Mr Ceffa is correct on the first question. The extra factor of 1/2 is there to make the max[t(x,y)] = 1. If the max[t(x,y)] > 1, then the grating would be amplifying the transiting field which is nonphysical for the situation described in the attached paper.
I've attached a quick derivation for the answer to the second question. The key is to evaluate the spatial Fourier transform of t(x,y). This is actually what the first half of the 4f system in Fig. 1 does in the attached paper--the field in the spatial filter plane is the spatial Fourier transform of the grating on the SLM. Once you evaluate the Fourier transform of t(x,y), the diffraction order phases are quite clear.
Thanks for the explanation but I still have two queries. First why do we take the two phases and as constant?
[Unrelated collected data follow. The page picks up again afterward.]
theorem InvAt.inv {p : Phase} {s : State} (h : InvAt p s) : Inv s := by
  have eq : ∀ {p' : Phase}, s.phase = p'.code → p' = p := fun e => phase_code_inj (e.symm.trans h.phase)
  exact {
    armedHasHead := h.armedHasHead
    resetPhaseUnarmed := fun e => h.resetPhaseUnarmed (eq e).symm
    headIsArmed := h.headIsArmed
    activeIff := h.activeIff.trans (or_congr Iff.rfl ⟨fun e => e ▸ h.phase, fun e => (eq e).symm⟩)
    busyIffQueued := h.busyIffQueued
    queueNodup := h.queueNodup
    notBoth := h.notBoth
    countBelowWidth := h.countBelowWidth
    widthMatches := fun p' e => by rw [eq e]; exact h.widthMatches
    resetCount := fun e => h.resetCount (eq e).symm
    pinOutIff := h.pinOutIff.trans (or_congr ⟨fun e => ⟨e.1 ▸ h.phase, e.2⟩, fun e => ⟨(eq e.1).symm, e.2⟩⟩
      ⟨fun e => ⟨p, h.phase, e⟩, fun ⟨p', e, e'⟩ => by rw [← eq e]; exact e'⟩)
    pendingReset := fun e => (h.pendingReset e).imp (fun e => by rw [← e]; exact h.phase) id
    dirOfHead := h.dirOfHead
    readPhaseDir := fun p' e e' => h.readPhaseDir (by rw [← eq e]; exact e')
    writePhaseDir := fun p' e e' => h.writePhaseDir (by rw [← eq e]; exact e')
    phaseArmed := fun p' e e' e'' => h.phaseArmed (by rw [← eq e]; exact e') (by rw [← eq e]; exact e'')
    phaseNamed := ⟨p, h.phase⟩
    queueNamesBuffers := h.queueNamesBuffers
    opIsHeader := h.opIsHeader
    unmasked := h.unmasked
    txrFits := h.txrFits
    rxshFits := h.rxshFits
    rxrFits := h.rxrFits
    memCanonical := h.memCanonical }

theorem Inv.at {p : Phase} {s : State} (h : Inv s) (hp : s.phase = p.code) : InvAt p s := by
  have eq : ∀ {p' : Phase}, s.phase = p'.code → p' = p := fun e => phase_code_inj (e.symm.trans hp)
  exact {
    phase := hp
    armedHasHead := h.armedHasHead
    resetPhaseUnarmed := fun e => h.resetPhaseUnarmed (e ▸ hp)
    headIsArmed := h.headIsArmed
    activeIff := h.activeIff.trans (or_congr Iff.rfl ⟨fun e => (eq e).symm, fun e => e ▸ hp⟩)
    busyIffQueued := h.busyIffQueued
    queueNodup := h.queueNodup
    notBoth := h.notBoth
    countBelowWidth := h.countBelowWidth
    widthMatches := h.widthMatches p hp
    resetCount := fun e => h.resetCount (e ▸ hp)
    pinOutIff := h.pinOutIff.trans (or_congr ⟨fun e => ⟨(eq e.1).symm, e.2⟩, fun e => ⟨e.1 ▸ hp, e.2⟩⟩
      ⟨fun ⟨p', e, e'⟩ => by rw [← eq e]; exact e', fun e => ⟨p, hp, e⟩⟩)
    pendingReset := fun e => (h.pendingReset e).imp (fun e => (eq e).symm) id
    dirOfHead := h.dirOfHead
    readPhaseDir := h.readPhaseDir p hp
    writePhaseDir := h.writePhaseDir p hp
    phaseArmed := h.phaseArmed p hp
    queueNamesBuffers := h.queueNamesBuffers
    opIsHeader := h.opIsHeader
    unmasked := h.unmasked
    txrFits := h.txrFits
    rxshFits := h.rxshFits
    rxrFits := h.rxrFits
    memCanonical := h.memCanonical }

/-- The fields of the environment and the histories are in no invariant. -/
theorem Inv.env {s : State} (h : Inv s) (sc : List Input) (tg : List Bool) (d : Nat) (r : Ret) :
    Inv { s with script := sc, target := tg, draws := d, ret := r } :=
  { armedHasHead := h.armedHasHead, resetPhaseUnarmed := h.resetPhaseUnarmed, headIsArmed := h.headIsArmed,
    activeIff := h.activeIff, busyIffQueued := h.busyIffQueued, queueNodup := h.queueNodup, notBoth := h.notBoth,
    countBelowWidth := h.countBelowWidth, widthMatches := h.widthMatches, resetCount := h.resetCount,
    pinOutIff := h.pinOutIff, pendingReset := h.pendingReset, dirOfHead := h.dirOfHead, readPhaseDir := h.readPhaseDir,
    writePhaseDir := h.writePhaseDir, phaseArmed := h.phaseArmed, phaseNamed := h.phaseNamed,
    queueNamesBuffers := h.queueNamesBuffers, opIsHeader := h.opIsHeader, unmasked := h.unmasked, txrFits := h.txrFits,
    rxshFits := h.rxshFits, rxrFits := h.rxrFits, memCanonical := h.memCanonical }

/-! ### Between two exchanges -/

/-- The block between two exchanges, with no transfer armed: what `ARM` and `STARTRESET` find (rules R94, R152). -/
structure AtRest (s : State) : Prop where
  unarmed : s.armed = false
  phase : s.phase = Phase.request.code
  width : s.fw = .w8
  noExchange : s.xbusy = false
  noFlag : s.irqp = false
  busyIffQueued : ∀ i, s.st i = .busy ↔ i ∈ s.q
  queueNodup : s.q.Nodup
  queueNamesBuffers : ∀ i, i ∈ s.q → i.val < s.cfg.nbuf
  opIsHeader : ∀ i, i ∈ s.q → s.op i = hdrDir (header s i)
  unmasked : s.imask = false
  memCanonical : s.mem.wf

/-- The idle block (rule R34). -/
theorem AtRest.idle {s : State} (h : AtRest s) (hq : s.q = []) (hp : s.prst = false) (hpin : s.pin = .input) : Inv s :=
  InvAt.inv (p := .request) {
    phase := h.phase
    armedHasHead := fun e => by rw [h.unarmed] at e; cases e
    resetPhaseUnarmed := fun e => by cases e
    headIsArmed := fun e => absurd hq e
    activeIff := by simp [h.noExchange, h.noFlag, h.unarmed]
    busyIffQueued := h.busyIffQueued
    queueNodup := h.queueNodup
    notBoth := fun e => by rw [h.noExchange] at e; cases e
    countBelowWidth := fun e => by rw [h.noExchange] at e; cases e
    widthMatches := h.width
    resetCount := fun e => by cases e
    pinOutIff := by simp [hpin, h.unarmed, isWritePhase]
    pendingReset := fun e => by rw [hp] at e; cases e
    dirOfHead := fun e => by rw [h.unarmed] at e; cases e
    readPhaseDir := fun e => by cases e
    writePhaseDir := fun e => by cases e
    phaseArmed := fun e => absurd rfl e
    queueNamesBuffers := h.queueNamesBuffers
    opIsHeader := h.opIsHeader
    unmasked := h.unmasked
    txrFits := fun e => by rw [h.noExchange] at e; cases e
    rxshFits := fun e => by rw [h.noExchange] at e; cases e
    rxrFits := fun e => by rw [h.noFlag] at e; cases e
    memCanonical := h.memCanonical }

/-- Code of the header bit. -/
theorem hdrDir_eq (h : Word32) : hdrDir h = Dir.ofBit (h.getLsbD 1) := rfl

/-- The head has been armed (rule R94). -/
theorem AtRest.armed {s : State} (hr : AtRest s) {h : BufIdx} (hq : s.q.head? = some h) :
    Inv (armedWith h s) := by
  have hne : s.q ≠ [] := fun e => by rw [e] at hq; cases hq
  exact InvAt.inv (p := .request) {
    phase := hr.phase
    armedHasHead := fun _ => hne
    resetPhaseUnarmed := fun e => by cases e
    headIsArmed := fun _ _ => rfl
    activeIff := ⟨fun _ => .inl rfl, fun _ => .inl rfl⟩
    busyIffQueued := hr.busyIffQueued
    queueNodup := hr.queueNodup
    notBoth := fun _ => hr.noFlag
    countBelowWidth := fun _ => by
      change 0 < s.fw.bits
      rw [hr.width]; decide
    widthMatches := hr.width
    resetCount := fun e => by cases e
    pinOutIff := ⟨fun _ => .inl ⟨rfl, rfl⟩, fun _ => rfl⟩
    pendingReset := fun _ => .inr rfl
    dirOfHead := fun _ h' e => by
      have e' : s.q.head? = some h' := e
      rw [hq] at e'
      cases e'
      exact ⟨rfl, (hr.opIsHeader h (List.mem_of_mem_head? hq)).symm⟩
    readPhaseDir := fun e => by cases e
    writePhaseDir := fun e => by cases e
    phaseArmed := fun e => absurd rfl e
    queueNamesBuffers := hr.queueNamesBuffers
    opIsHeader := hr.opIsHeader
    unmasked := hr.unmasked
    txrFits := fun _ => by
      change (0#8 ++ requestOf (header s h)).toNat < 2 ^ s.fw.bits
      rw [hr.width, ← setWidth_eq_append]
      exact lt_two_pow_of_bits fun k hk => by
        rw [BitVec.getLsbD_setWidth, BitVec.getLsbD_of_ge (requestOf (header s h)) k hk, Bool.and_false]
    rxshFits := fun _ => by change (0 : Nat) < 2 ^ 0; decide
    rxrFits := fun e => by
      have e' : s.irqp = true := e
      rw [hr.noFlag] at e'; cases e'
    memCanonical := hr.memCanonical }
They have a dependence on x and y co-ordinates.
Second, the paper says that the selected first diffraction order beam coming out will carry a phase of exp{i*δ1(x,y)}.what about the term 2πfx ? In the derivation provided by Mr. Hyde, the diffraction orders have the 2πfx term too, but in the paper the beam is expressed to carry only the exp{i*δ1(x,y)} term.
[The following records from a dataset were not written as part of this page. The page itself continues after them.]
-- ==== Sys2Proof/Laws/Entries.lean ====
section
/-!
SUPPORT. The interrupt entries as steps: which entry is taken, and that each entry, and each frame, keeps the invariants.
-/

namespace Sys2Proof.Machine

/-! ### Which entry is taken -/

/-- A due entry that the key selects is its body on the word received. -/
theorem runEntry_due {e : Entry} {p : Phase} {s : State} (hd : entryDue p s) (he : Entry.ofKey s.dir.bit p.code = some e) :
    runEntry e s = entryBody e s.rxr { s with irqp := false } := by
  have hp : pendingEntry s = some e := by rw [pendingEntry, hd.2.2.2]; exact he
  rw [runEntry, if_pos hp, takeInterrupt_due hd]
  simp only [andThen_next]

/-- An entry that goes on was pending and due, and is its body on the word received. -/
theorem runEntry_eq_next {e : Entry} {s t : State} : runEntry e s = .next t ↔
    pendingEntry s = some e ∧ s.irqp = true ∧ s.imask = false ∧ s.xbusy = false ∧
      entryBody e s.rxr { s with irqp := false } = .next t := by
  unfold runEntry
  constructor
  · intro h
    split at h
    · obtain ⟨⟨rx, u⟩, h1, h2⟩ := andThen_eq_next.1 h
      obtain ⟨a, b, c, d⟩ := takeInterrupt_eq_next.1 h1
      cases d
      exact ⟨‹_›, a, b, c, h2⟩
    · cases h
  · rintro ⟨hp, a, b, c, h⟩
    rw [if_pos hp]
    exact andThen_eq_next.2 ⟨(s.rxr, { s with irqp := false }), takeInterrupt_eq_next.2 ⟨a, b, c, rfl⟩, h⟩

/-- The interrupt entry is the row that the key selects. -/
theorem irqEntryStep_pending {e : Entry} {s : State} (h : pendingEntry s = some e) : irqEntryStep s = runEntry e s := by
  rw [irqEntryStep, runEntry, if_pos h]
  simp only [h]

/-- What the interrupt entry does when it goes on: it is the row of one entry. -/
theorem irqEntryStep_eq_next {s t : State} (h : irqEntryStep s = .next t) : ∃ e, runEntry e s = .next t := by
  cases hp : pendingEntry s with
  | some e => exact ⟨e, by rw [← irqEntryStep_pending hp]; exact h⟩
  | none =>
    unfold irqEntryStep at h
    obtain ⟨_, _, h2⟩ := andThen_eq_next.1 h
    simp only [hp] at h2
    cases h2

/-- What the key says about the phase and the direction (rule R74). -/
theorem ofKey_selects {d : Bool} {c : BitVec 4} {e : Entry} (h : Entry.ofKey d c = some e) :
    match e with
    | .request => c = Phase.request.code
    | .ackR => c = Phase.ack.code ∧ d = true
    | .ackW => c = Phase.ack.code ∧ d = false
    | .writeData1 => c = Phase.writeData1.code
    | .writeData2 => c = Phase.writeData2.code
    | .writeData3 => c = Phase.writeData3.code
    | .readData1 => c = Phase.readData1.code
    | .readData2 => c = Phase.readData2.code
    | .readData3 => c = Phase.readData3.code
    | .reset => c = Phase.reset.code := by
  revert h
  cases e <;> (revert d c; decide)

theorem dir_of_bit_true {d : Dir} : d.bit = true → d = .read := by cases d <;> simp [Dir.bit]

theorem dir_of_bit_false {d : Dir} : d.bit = false → d = .write := by cases d <;> simp [Dir.bit]

/-! ### The invariants -/

/-- A word of `n` bits in a wider register. -/
theorem append_zero_lt {n m k : Nat} (v : BitVec n) (h : n ≤ k) : (0#m ++ v).toNat < 2 ^ k := by
  refine lt_two_pow_of_bits fun j hj => ?_
  rw [BitVec.getLsbD_append]
  simp [show ¬ j < n by omega]

/-- A terminal entry: finishing the head of `u`, which is `s` but for what the entry has read and stored. -/
theorem Inv.finished {s u t : State} (hI : Inv s) (hi : s.irqp = true) {p : Phase} (hp : s.phase = p.code)
    (hpt : p = .readData3 ∨ p = .writeData3)
    (hu : u.q = s.q ∧ u.bufs = s.bufs ∧ u.cfg = s.cfg ∧ u.xbusy = s.xbusy ∧ u.irqp = false ∧ u.fw = s.fw ∧
      u.imask = s.imask)
    (hw : u.mem.wf) (hh : ∀ i, header u i = header s i) (ht : finishTransfer u = .next t) : Inv t := by
  obtain ⟨e1, e2, e3, e4, e5, e6, e7⟩ := hu
  obtain ⟨h, rest, hq, -, rfl, -⟩ := finishTransfer_cases ht
  have hfw : s.fw = .w8 := by
    have := hI.widthMatches p hp
    rcases hpt with rfl | rfl <;> exact this
  have hx : s.xbusy = false := by
    cases hx : s.xbusy
    · rfl
    · rw [hI.notBoth hx] at hi; cases hi
  have est : ∀ i, u.st i = s.st i := fun i => by simp [State.st, e2]
  have eop : ∀ i, u.op i = s.op i := fun i => by simp [State.op, e2]
  have hr := atRest_headFinished (s := u) hq (e4.trans hx) e5 (e6.trans hfw)
    (fun i => by rw [est, e1]; exact hI.busyIffQueued i) (by rw [e1]; exact hI.queueNodup)
    (fun i hi => by rw [e3]; exact hI.queueNamesBuffers i (by rw [← e1]; exact hi))
    (fun i hi => by rw [eop, hh]; exact hI.opIsHeader i (by rw [← e1]; exact hi)) (e7.trans hI.unmasked) hw
  exact hr.nextStarted rfl

/-- In a phase in which the target or nobody drives, the pin is an input. -/
theorem Inv.pin_input {s : State} {p : Phase} (h : Inv s) (hp : s.phase = p.code) (h1 : p ≠ .request)
    (h2 : isWritePhase p = false) (h3 : p ≠ .reset) : s.pin = .input := by
  have hq := (h.at hp).pinOutIff
  cases hs : s.pin
  · rfl
  · rw [hs] at hq
    simp [h1, h2, h3] at hq

/-- Every entry keeps the invariants. -/
theorem Inv.runEntry {e : Entry} {s t : State} (hI : Inv s) (h : runEntry e s = .next t) : Inv t := by
  obtain ⟨hk, hi, -, -, h⟩ := runEntry_eq_next.1 h
  have hf := ofKey_selects hk
  cases e with
  | request =>
    obtain ⟨-, -, rfl⟩ := entryRequest_eq_next.1 h
    exact hI.nextExchange (p' := .ack) hf (by decide) hi rfl (by decide) (by decide) rfl rfl (fun e => by cases e)
      (fun e => by cases e) rfl rfl rfl rfl (by change (0#16).toNat < 2 ^ 5; decide) ⟨rfl, rfl, rfl, rfl, rfl, rfl, rfl, rfl⟩
  | ackR =>
    obtain ⟨-, -, rfl⟩ := entryAckR_eq_next.1 h
    have hpin := hI.pin_input hf.1 (by decide) rfl (by decide)
    exact hI.nextExchange (p' := .readData1) hf.1 (by decide) hi rfl (by decide) (by decide) rfl hpin
      (fun _ => dir_of_bit_true hf.2) (fun e => by cases e) rfl rfl rfl rfl (by change (0#16).toNat < 2 ^ 12; decide)
      ⟨rfl, rfl, rfl, rfl, rfl, rfl, rfl, rfl⟩
  | ackW =>
    obtain ⟨_, -, -, -, -, rfl⟩ := entryAckW_eq_next.1 h
    exact hI.nextExchange (p' := .writeData1) hf.1 (by decide) hi rfl (by decide) (by decide) rfl rfl
      (fun e => by cases e) (fun _ => dir_of_bit_false hf.2) rfl rfl rfl rfl
      (append_zero_lt (n := 13) (m := 3) (k := 13) _ (by decide)) ⟨rfl, rfl, rfl, rfl, rfl, rfl, rfl, rfl⟩
  | readData1 =>
    obtain ⟨-, -, rfl⟩ := entryReadData1_eq_next.1 h
    have hpin := hI.pin_input hf (by decide) rfl (by decide)
    exact hI.nextExchange (p' := .readData2) hf (by decide) hi rfl (by decide) (by decide) rfl hpin
      (fun _ => (hI.at hf).readPhaseDir rfl) (fun e => by cases e) rfl rfl rfl rfl
      (by change (0#16).toNat < 2 ^ 13; decide) ⟨rfl, rfl, rfl, rfl, rfl, rfl, rfl, rfl⟩
  | readData2 =>
    obtain ⟨-, -, rfl⟩ := entryReadData2_eq_next.1 h
    have hpin := hI.pin_input hf (by decide) rfl (by decide)
    exact hI.nextExchange (p' := .readData3) hf (by decide) hi rfl (by decide) (by decide) rfl hpin
      (fun _ => (hI.at hf).readPhaseDir rfl) (fun e => by cases e) rfl rfl rfl rfl
      (by change (0#16).toNat < 2 ^ 8; decide) ⟨rfl, rfl, rfl, rfl, rfl, rfl, rfl, rfl⟩
  | writeData1 =>
    obtain ⟨-, -, rfl⟩ := entryWriteData1_eq_next.1 h
    have hpin : s.pin = .output := (hI.at hf).pinOutIff.2 (.inr (.inl rfl))
    exact hI.nextExchange (p' := .writeData2) hf (by decide) hi rfl (by decide) (by decide) (hI.at hf).widthMatches hpin
      (fun e => by cases e) (fun _ => (hI.at hf).writePhaseDir rfl) rfl rfl rfl rfl (lowBits_lt _ _)
      ⟨rfl, rfl, rfl, rfl, rfl, rfl, rfl, rfl⟩
  | writeData2 =>
    obtain ⟨-, -, rfl⟩ := entryWriteData2_eq_next.1 h
    have hpin : s.pin = .output := (hI.at hf).pinOutIff.2 (.inr (.inl rfl))
    exact hI.nextExchange (p' := .writeData3) hf (by decide) hi rfl (by decide) (by decide) rfl hpin
      (fun e => by cases e) (fun _ => (hI.at hf).writePhaseDir rfl) rfl rfl rfl rfl
      (append_zero_lt (n := 8) (m := 8) (k := 8) _ (by decide)) ⟨rfl, rfl, rfl, rfl, rfl, rfl, rfl, rfl⟩
  | writeData3 =>
    exact Inv.finished (u := { s with irqp := false }) hI hi hf (.inr rfl) ⟨rfl, rfl, rfl, rfl, rfl, rfl, rfl⟩
      hI.memCanonical (fun _ => rfl) h
  | readData3 =>
    change entryReadData3 _ _ = _ at h
    cases hq : s.q with
    | nil => simp [entryReadData3, hq] at h
    | cons x l =>
      rw [entryReadData3_head (h := x) (by simp [hq])] at h
      split at h
      · refine Inv.finished (u := readStored s.rxr x { s with irqp := false }) (s := s) hI hi hf (.inl rfl)
          ⟨rfl, rfl, rfl, rfl, rfl, rfl, rfl⟩ (writeWord_wf hI.memCanonical _ _) (fun i => ?_) h
        exact readWord_writeWord_disjoint hI.memCanonical _ (hdr_pay_apart s.cfg x i)
      · cases h
  | reset =>
    rcases entryReset_cases h with ⟨hc, -, -, rfl⟩ | ⟨-, -, hq, rfl⟩ | ⟨x, l, -, -, hq, -, -, rfl⟩
    · have hl : lowBits s.fw.bits Config.resetWord = 0xFFFF#16 := by
        rw [show s.fw = .w16 from (hI.at hf).widthMatches]
        decide
      change Inv (exchangeStarted (lowBits s.fw.bits Config.resetWord) { s with irqp := false, rcnt := s.rcnt - 1#2 })
      rw [hl]
      exact hI.nextResetWord hf hc
    · exact (hI.lineResetEnded hf hi).idle (by change s.q = []; exact hq) rfl rfl
    · have hq' : s.q = x :: l := hq
      exact (hI.lineResetEnded hf hi).armed (by change s.q.head? = some x; rw [hq']; rfl)

/-- The exchange of a frame keeps the invariants. -/
theorem Inv.frame {s : State} (hI : Inv s) {w : FrameWidth} {p : Phase} {d : Pin} (hf : frameStarts p w d s = true) :
    Inv (Machine.bitCycles w.bits s) := by
  simp only [frameStarts, Bool.and_eq_true, beq_iff_eq] at hf
  exact Inv.bitCycles _ hI hf.1.1.1.1 (by rw [hf.1.1.1.2, hf.1.2]; simp)

theorem Inv.sendFrame {p : Phase} {w : FrameWidth} {d : Pin} {v : BitVec 16} {s t : State} (hI : Inv s)
    (h : sendFrame p w d v s = .next t) : Inv t := by
  unfold Machine.sendFrame at h
  split at h
  · rename_i hf
    cases h
    simp only [Bool.and_eq_true] at hf
    exact hI.frame hf.1
  · cases h

theorem Inv.receiveFrame {n : Nat} {p : Phase} {w : FrameWidth} {v : BitVec n} {s t : State} (hI : Inv s)
    (h : receiveFrame p w v s = .next t) : Inv t := by
  unfold Machine.receiveFrame at h
  split at h
  · rename_i hf
    cases h
    exact (hI.env s.script (wireBits v ++ s.target) s.draws s.ret).frame hf
  · cases h

end Sys2Proof.Machine
end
If we see the full paper (screen shot below) we see that a Ronchi grating is placed after the 4f system. What could be the function of the Ronchi grating which has its frequency matched with the spatial frequency of the HG? Does it somehow help in removing the 2πfx term?
I'm going to answer your questions out of order, but I'll cover them all. First, let me explain the optical system in Fig. 1. The spatial light modulator (SLM) applies the grating [complex transmittance function t(x,y) given in the paper] to the transiting optical field. The light then propagates a distance f to a lens, passes through a lens of focal length f, and propagates an additional f to a spatial filter. This optical set-up/system spatially Fourier transforms the input field. Thus, the field in the spatial filter plane is the spatial Fourier transform of the grating function t(x,y).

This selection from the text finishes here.